There are 14 app servers running Tomcat 6.0 and connecting to the session servers.
Problem:
The Tomcat server will crash sometimes and unable to recover. This has happened on prod a few times and I have been able to reproduce it on our test env. It seems load is a factor contributing to the failure but it's not the root cause. Sometimes the problem happens when the load is normal.
I believe this has something to do with the Terracotta setup when I checked the TC server and client log file.
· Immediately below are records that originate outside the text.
/-- 00_scope.md R7 (a), (b): no room for the window; a window that does not end at byte FRAMESTART. -/
theorem test_wf_window : { dflt with headofs := 33 }.headOk = false
    ∧ { dflt with framestart := 8 }.startOk = false := by decide
/-- R7 (c): parity that runs into the message; a message that runs out of RF. -/
theorem test_wf_codewords : { dflt with parpos := 9 }.codewordsOk = false
    ∧ { dflt with msgpos := 57 }.codewordsOk = false := by decide
/-- R7 (d): a tag beyond RF; a marker beyond a standard frame. -/
theorem test_wf_positions : { dflt with posAux := 517 }.positionsOk = false
    ∧ { dflt with posFtype := 320 }.positionsOk = false := by decide
/-- R7 (e): equal sentinels; a sentinel that is not negative. -/
theorem test_wf_sentinels : { dflt with sentCw2 := -1 }.sentinelsOk = false
    ∧ { dflt with sentBoth := 0 }.sentinelsOk = false
    ∧ { dflt with sentBoth := -129 }.sentinelsOk = false
    ∧ { dflt with sentBoth := -128 }.sentinelsOk = true := by decide
/-- R7 (f): a first byte beyond the reference of byte 320. -/
theorem test_wf_lag : { dflt with framestart := 21 }.lagOk = false := by decide
/-- R7 (g): a region that ends before it begins, or beyond RF. -/
theorem test_wf_region : { dflt with retryZeroHi := 319 }.zeroRegionOk = false
    ∧ { dflt with retryZeroHi := 519 }.zeroRegionOk = false := by decide
/-- R6: a retry threshold that no score reaches. -/
theorem test_wf_types : { dflt with ftRetryStdMin := 5 }.typesOk = false := by decide
/-- A record that fails one check is refused whole; the default record is accepted. -/
theorem test_wf_accept : ({ dflt with parpos := 9 } : Params).accept = none
    ∧ dflt.accept = some Config.defaultP := by decide
/-- Operands outside the ranges of their rules. -/
theorem test_wf_operands : [Instr.chkAux 517, .chkZero 517, .ftmOther 0x0F, .ftmOther 0xF0,
    .dscXor 0 (2 ^ 32), .demZc (1 / 2), .demVar 32769, .demEmit (-1), .synSusp 518, .synDone (2 ^ 32),
    .fecPad 519, .eccInit (2 ^ 32), .crcCalc 0 256, .crcCalc 418 101, .crcCheck (2 ^ 32) 0].all
    (fun i => !i.wf) = true := by decide +kernel
/-- Words that name no operation are refused by name: an OP outside the table, a tag of no kind, a fixed kind's tag at
another place, a label of no operation, an operand out of range. -/
theorem test_decode_refuses : decode dflt (.cmd32 0x7F000000) = .error .illegalOp
    ∧ decode dflt (.tag16 57 0x8028) = .error .noSuchTag
    ∧ decode dflt (.tag16 58 0x7928) = .error .noSuchTag
    ∧ decode dflt (.uop8 0x45 0 0) = .error .noSuchLabel
    ∧ decode dflt (.uop8 0x28 518 0) = .error .operandOutOfRange := by decide +kernel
I've attached the following info:
1. TC server log
2. TC client log
3. Tomcat thread dump
4. TC config
Below are some of the errors I found after a load test. The problem started to happen after 13:40 in the log file.
2012-10-01 13:41:45,960 [L1_L2:TCComm Main Selector Thread_R (listen 0.0.0.0:64336)] ERROR com.tc.net.protocol.transport.TransportHandshakeErrorHandlerForL1 - com.tc.net.protocol.transport.TransportHandshakeErrorContext: com.tc.net.protocol.transport.TransportHandshakeErrorContext: "Client Cannot Reconnect. ConnectionID(17.c8dd256f25c04e5eabe8bfff0c9ffbea.31348ea2-7275-420a-9e1f-e41b63c9fadc-13a1a1eea42)[] not found. Connection attempts from the Terracotta node at 10.32.4.81:39190 are being rejected by the Terracotta server array."Message Class: com.tc.net.protocol.transport.TransportMessageImpl
Sealed: true, Header Length: 32, Data Length: 426, Total Length: 458
|